◆ WHAT YOU SHOULD DO
Write out the entries below exactly. End with the line that contains "FADD with an FP32 immediate (R62, R261). -/".

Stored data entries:
==*==
-- ==== Sys2Proof/Machine/FloatOps.lean ====
section
/-! DEFINITION. Meanings of the float instructions: opcodes 0x0C to 0x0F and 0x30 to 0x35 (spec/06_float.md R260 to
R273). -/

namespace Sys2Proof.Machine

/-- FADD with a register source (R261). -/
def execFadd (r : Round) (d a b : Reg) (g : Guard) (s : State) : Result :=
  issueResult (.fadd r d a b g) d s (fun c l => fadd32 r (c.rd a l) (c.rd b l))

/-- FADD with an FP32 immediate (R62, R261). -/
def execFaddImm (r : Round) (d a : Reg) (imm : BitVec 24) (g : Guard) (s : State) : Result :=
  issueResult (.faddImm r d a imm g) d s (fun c l => fadd32 r (c.rd a l) (immFloat imm))

/-- FMUL with a register source (R261). -/
def execFmul (r : Round) (d a b : Reg) (g : Guard) (s : State) : Result :=
  issueResult (.fmul r d a b g) d s (fun c l => fmul32 r (c.rd a l) (c.rd b l))

/-- FMUL with an FP32 immediate (R62, R261). -/
def execFmulImm (r : Round) (d a : Reg) (imm : BitVec 24) (g : Guard) (s : State) : Result :=
  issueResult (.fmulImm r d a imm g) d s (fun c l => fmul32 r (c.rd a l) (immFloat imm))

/-- FMIN with a register source (R261). -/
def execFmin (d a b : Reg) (g : Guard) (s : State) : Result :=
  issueResult (.fmin d a b g) d s (fun c l => fmin32 (c.rd a l) (c.rd b l))

/-- FMIN with an FP32 immediate (R62, R261). -/
def execFminImm (d a : Reg) (imm : BitVec 24) (g : Guard) (s : State) : Result :=
  issueResult (.fminImm d a imm g) d s (fun c l => fmin32 (c.rd a l) (immFloat imm))

/-- FMAX with a register source (R261). -/
def execFmax (d a b : Reg) (g : Guard) (s : State) : Result :=
  issueResult (.fmax d a b g) d s (fun c l => fmax32 (c.rd a l) (c.rd b l))

/-- FMAX with an FP32 immediate (R62, R261). -/
def execFmaxImm (d a : Reg) (imm : BitVec 24) (g : Guard) (s : State) : Result :=
  issueResult (.fmaxImm d a imm g) d s (fun c l => fmax32 (c.rd a l) (immFloat imm))

/-- FSUB (R262). -/
def execFsub (r : Round) (d a b : Reg) (g : Guard) (s : State) : Result :=
  issueResult (.fsub r d a b g) d s (fun c l => fsub32 r (c.rd a l) (c.rd b l))

/-- FFMA (R262). -/
def execFfma (r : Round) (d a b e : Reg) (g : Guard) (s : State) : Result :=
  issueResult (.ffma r d a b e g) d s (fun c l => ffma32 r (c.rd a l) (c.rd b l) (c.rd e l))

/-- FABS (R262). -/
def execFabs (d a : Reg) (g : Guard) (s : State) : Result :=
  issueResult (.fabs d a g) d s (fun c l => c.rd a l &&& 0x7FFFFFFF)

/-- FNEG (R262). -/
def execFneg (d a : Reg) (g : Guard) (s : State) : Result :=
  issueResult (.fneg d a g) d s (fun c l => c.rd a l ^^^ 0x80000000)

/-- FCPS (R262). -/
def execFcps (d a b : Reg) (g : Guard) (s : State) : Result :=
  issueResult (.fcps d a b g) d s (fun c l => (c.rd a l &&& 0x7FFFFFFF) ||| (c.rd b l &&& 0x80000000))

/-- The integer m × 2^e rounds to, for e below 0 (R262, R269). -/
def roundInt (r : Round) (neg : Bool) (m : Nat) (e : Int) : Nat :=
  if 0 ≤ e then m * 2 ^ e.toNat
  else
    let den := 2 ^ (-e).toNat
    let q := m / den
    if roundUp r neg q (m % den) den then q + 1 else q

/-- FRND's value (R262). -/
def frnd32 (r : Round) (a : Word) : Word :=
  match fval a with
  | .nan => nan32
  | .inf _ => a
  | .fin neg m e =>
    if 0 ≤ e then a
    else
      let n := roundInt r neg m e
      if n = 0 then zero32 neg else toF32 .rn (.fin neg n 0)

/-- FRND (R262). -/
def execFrnd (r : Round) (d a : Reg) (g : Guard) (s : State) : Result :=
  issueResult (.frnd r d a g) d s (fun c l => frnd32 r (c.rd a l))

/-- The bit FCLASS sets (R263). -/
def fclassBit (a : Word) : Nat :=
  let neg := a.getLsbD 31
  match fval a with
  | .nan => if a.getLsbD 22 then 9 else 8
  | .inf _ => if neg then 0 else 7
  | .fin _ m _ =>
    if m = 0 then (if neg then 3 else 4)
    else if m < 2 ^ 23 then (if neg then 2 else 5)
    else (if neg then 1 else 6)

/-- FCLASS (R263). -/
def execFclass (d a : Reg) (g : Guard) (s : State) : Result :=
  issueResult (.fclass d a g) d s (fun c l => BitVec.ofNat 32 (2 ^ fclassBit (c.rd a l)))

/-- FSET (R264). -/
def execFset (cond : FCond) (u : MaskUpd) (d : Fin 8) (a b : Reg) (g : Guard) (s : State) : Result :=
  issue (.fset cond u d a b g) s (fun c s =>
    retire c (writeMask c d (updMask u (readMask c.grp d) c.act (fun l => fcond cond (c.rd a l) (c.rd b l))) s))

/-- FRCP (R265, R266). -/
def execFrcp (d a : Reg) (g : Guard) (s : State) : Result :=
  issueResult (.frcp d a g) d s (fun c l => frcp32 (c.rd a l))

/-- FRSQ (R265, R266). -/
def execFrsq (d a : Reg) (g : Guard) (s : State) : Result :=
  issueResult (.frsq d a g) d s (fun c l => frsq32 (c.rd a l))

/-- FSQRT (R265, R266). -/
def execFsqrt (d a : Reg) (g : Guard) (s : State) : Result :=
  issueResult (.fsqrt d a g) d s (fun c l => fsqrt32 (c.rd a l))

/-- FEX2 (R265, R266). -/
def execFex2 (d a : Reg) (g : Guard) (s : State) : Result :=
  issueResult (.fex2 d a g) d s (fun c l => fex232 (c.rd a l))

/-- FLG2 (R265, R266). -/
def execFlg2 (d a : Reg) (g : Guard) (s : State) : Result :=
  issueResult (.flg2 d a g) d s (fun c l => flg232 (c.rd a l))

/-- FTANH (R265, R266). -/
def execFtanh (d a : Reg) (g : Guard) (s : State) : Result :=
  issueResult (.ftanh d a g) d s (fun c l => ftanh32 (c.rd a l))

/-- FSIN (R265, R266). -/
def execFsin (d a : Reg) (g : Guard) (s : State) : Result :=
  issueResult (.fsin d a g) d s (fun c l => fsin32 (c.rd a l))

/-- FCOS (R265, R266). -/
def execFcos (d a : Reg) (g : Guard) (s : State) : Result :=
  issueResult (.fcos d a g) d s (fun c l => fcos32 (c.rd a l))

/-- Element 0 or 1 of a packed BF16 register (R249). -/
def bfElem (w : Word) (i : Nat) : BitVec 16 := w.extractLsb' (16 * i) 16

/-- An operation on both elements of packed BF16 (R267). -/
def packed (f : Nat → BitVec 16) : Word := f 1 ++ f 0

/-- HADD2's value (R267). -/
def hadd2w (r : Round) (a b : Word) : Word :=
  packed (fun i => toBf16 r (addF r (fvalBf (bfElem a i)) (fvalBf (bfElem b i))))

/-- HMUL2's value (R267). -/
def hmul2w (r : Round) (a b : Word) : Word :=
  packed (fun i => toBf16 r (mulF (fvalBf (bfElem a i)) (fvalBf (bfElem b i))))

/-- HFMA2's value, rounded once (R267). -/
def hfma2w (r : Round) (a b e : Word) : Word :=
  packed (fun i => toBf16 r (addF r (mulF (fvalBf (bfElem a i)) (fvalBf (bfElem b i))) (fvalBf (bfElem e i))))

/-- HMAX2's and HMIN2's value (R258, R267). -/
def hminmax2w (isMax : Bool) (a b : Word) : Word :=
  packed (fun i => minMax isMax fvalBf 0x7FC0 (bfElem a i) (bfElem b i))

/-- HADD2 (R267). -/
def execHadd2 (r : Round) (d a b : Reg) (g : Guard) (s : State) : Result :=
  issueResult (.hadd2 r d a b g) d s (fun c l => hadd2w r (c.rd a l) (c.rd b l))

/-- HMUL2 (R267). -/
def execHmul2 (r : Round) (d a b : Reg) (g : Guard) (s : State) : Result :=
  issueResult (.hmul2 r d a b g) d s (fun c l => hmul2w r (c.rd a l) (c.rd b l))

/-- HFMA2 (R267). -/
def execHfma2 (r : Round) (d a b e : Reg) (g : Guard) (s : State) : Result :=
  issueResult (.hfma2 r d a b e g) d s (fun c l => hfma2w r (c.rd a l) (c.rd b l) (c.rd e l))

/-- HMAX2 (R267). -/
def execHmax2 (d a b : Reg) (g : Guard) (s : State) : Result :=
  issueResult (.hmax2 d a b g) d s (fun c l => hminmax2w true (c.rd a l) (c.rd b l))

/-- HMIN2 (R267). -/
def execHmin2 (d a b : Reg) (g : Guard) (s : State) : Result :=
  issueResult (.hmin2 d a b g) d s (fun c l => hminmax2w false (c.rd a l) (c.rd b l))

/-- CVTFI's value: rounded, then clamped; NaN gives 0 (R269). -/
def cvtfi32 (u : Bool) (r : Round) (a : Word) : Word :=
  match fval a with
  | .nan => 0
  | .inf neg => if u then (if neg then 0 else 0xFFFFFFFF) else (if neg then 0x80000000 else 0x7FFFFFFF)
  | .fin neg m e =>
    let n : Int := Int.ofNat (roundInt r neg m e)
    let v := if neg then -n else n
    if u then satU32 v else satS32 v

/-- CVTIF's value (R269). -/
def cvtif32 (u : Bool) (r : Round) (a : Word) : Word :=
  let v : Int := if u then Int.ofNat a.toNat else a.toInt
  toF32 r (.fin (decide (v < 0)) v.natAbs 0)

/-- The FP32 value of a BF16 element (R270). -/
def cvthf32 (h : BitVec 16) : Word :=
  match fvalBf h with
  | .nan => nan32
  | _ => h ++ 0#16

/-- A word with byte `i` replaced. -/
def setByte (w : Word) (i : Nat) (b : BitVec 8) : Word :=
  (w &&& ~~~((0xFF : Word) <<< (8 * i))) ||| (b.zeroExtend 32 <<< (8 * i))

/-- A word with nibble `i` replaced. -/
def setNibble (w : Word) (i : Nat) (b : BitVec 4) : Word :=
  (w &&& ~~~((0xF : Word) <<< (4 * i))) ||| (b.zeroExtend 32 <<< (4 * i))

/-- An FP32 scale field: 1.0 when it names zero (R272). -/
def scaleF32 (c : Ctx) (r : Reg) (l : Nat) : FVal := if r = .zero then oneF else fval (c.rd r l)

/-- A scale of QNT4, DQ4 or SCALE by its format (R272). -/
def scaleVal (f : ScaleFmt) (c : Ctx) (r : Reg) (l : Nat) : FVal :=
  match f with
  | .f32 => scaleF32 c r l
  | .e5 => fvalE5 (byteOf (c.rd r l) 0)
  | .e4 => fvalE4 (byteOf (c.rd r l) 0)

/-- The tensor scale of SCALE (R272). -/
def tscaleVal (f : TScaleFmt) (c : Ctx) (r : Reg) (l : Nat) : FVal :=
  match f with
  | .f32 => scaleF32 c r l
  | .bf16 => fvalBf (bfElem (c.rd r l) 0)
  | .none => oneF

/-- The narrow format CVTN8 and CVTF8 name (R268). -/
def n8Fmt (e5 : Bool) : Narrow := if e5 then .e5 else .e4

/-- The FP32 value of an N8 code (R271). -/
def cvtf832 (e5 : Bool) (b : BitVec 8) : Word := toF32 .rn (if e5 then fvalE5 b else fvalE4 b)

/-- CVTFI (R269). -/
def execCvtfi (u : Bool) (r : Round) (d a : Reg) (g : Guard) (s : State) : Result :=
  issueResult (.cvtfi u r d a g) d s (fun c l => cvtfi32 u r (c.rd a l))

/-- CVTIF (R269). -/
def execCvtif (u : Bool) (r : Round) (d a : Reg) (g : Guard) (s : State) : Result :=
  issueResult (.cvtif u r d a g) d s (fun c l => cvtif32 u r (c.rd a l))

/-- CVTFH (R270). -/
def execCvtfh (r : Round) (d a b : Reg) (g : Guard) (s : State) : Result :=
  issueResult (.cvtfh r d a b g) d s (fun c l => toBf16 r (fval (c.rd b l)) ++ toBf16 r (fval (c.rd a l)))

/-- CVTHF (R270). -/
def execCvthf (hi : Bool) (d a : Reg) (g : Guard) (s : State) : Result :=
  issueResult (.cvthf hi d a g) d s (fun c l => cvthf32 (bfElem (c.rd a l) (if hi then 1 else 0)))

/-- CVTN8: byte `byte` of D replaced by the quantised value (R271). -/
def execCvtn8 (byte : Fin 4) (nan e5 : Bool) (d a b : Reg) (g : Guard) (s : State) : Result :=
  issueResult (.cvtn8 byte nan e5 d a b g) d s (fun c l =>
    setByte (c.rd d l) byte.val
      (BitVec.ofNat 8 (quantise (fval (c.rd a l)) (scaleF32 c b l) (n8Fmt e5) nan false 0)))

/-- CVTF8 (R271). -/
def execCvtf8 (byte : Fin 4) (e5 : Bool) (d a : Reg) (g : Guard) (s : State) : Result :=
  issueResult (.cvtf8 byte e5 d a g) d s (fun c l => cvtf832 e5 (byteOf (c.rd a l) byte.val))

/-- QNT4: nibble n of D replaced (R273). -/
def execQnt4 (sf : ScaleFmt) (bsv : Bool) (d a b e : Reg) (nib : Fin 8) (g : Guard) (s : State) : Result :=
  issueResult (.qnt4 sf bsv d a b e nib g) d s (fun c l =>
    setNibble (c.rd d l) nib.val
      (BitVec.ofNat 4 (quantise (fval (c.rd a l)) (scaleVal sf c b l) .n4 false bsv (byteOf (c.rd e l) 0))))

/-- DQ4 (R273). -/
def execDq4 (sf : ScaleFmt) (d a b e : Reg) (nib : Fin 8) (g : Guard) (s : State) : Result :=
  issueResult (.dq4 sf d a b e nib g) d s (fun c l =>
    toF32 .rn (mulF (scaleVal sf c b l)
      (fvalN4 ((c.rd a l).extractLsb' (4 * nib.val) 4) (byteOf (c.rd e l) 0))))

/-- SCALE: the exact product of three factors, rounded once (R273). -/
def execScale (bf : ScaleFmt) (tf : TScaleFmt) (d a b e : Reg) (g : Guard) (s : State) : Result :=
  issueResult (.scale bf tf d a b e g) d s (fun c l =>
    toF32 .rn (mulF (mulF (fval (c.rd a l)) (scaleVal bf c b l)) (tscaleVal tf c e l)))

end Sys2Proof.Machine
end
==*==
◆ SOLUTION TO THIS TASK
-- ==== Sys2Proof/Machine/FloatOps.lean ====
section
/-! DEFINITION. Meanings of the float instructions: opcodes 0x0C to 0x0F and 0x30 to 0x35 (spec/06_float.md R260 to
R273). -/

namespace Sys2Proof.Machine

/-- FADD with a register source (R261). -/
def execFadd (r : Round) (d a b : Reg) (g : Guard) (s : State) : Result :=
  issueResult (.fadd r d a b g) d s (fun c l => fadd32 r (c.rd a l) (c.rd b l))

/-- FADD with an FP32 immediate (R62, R261). -/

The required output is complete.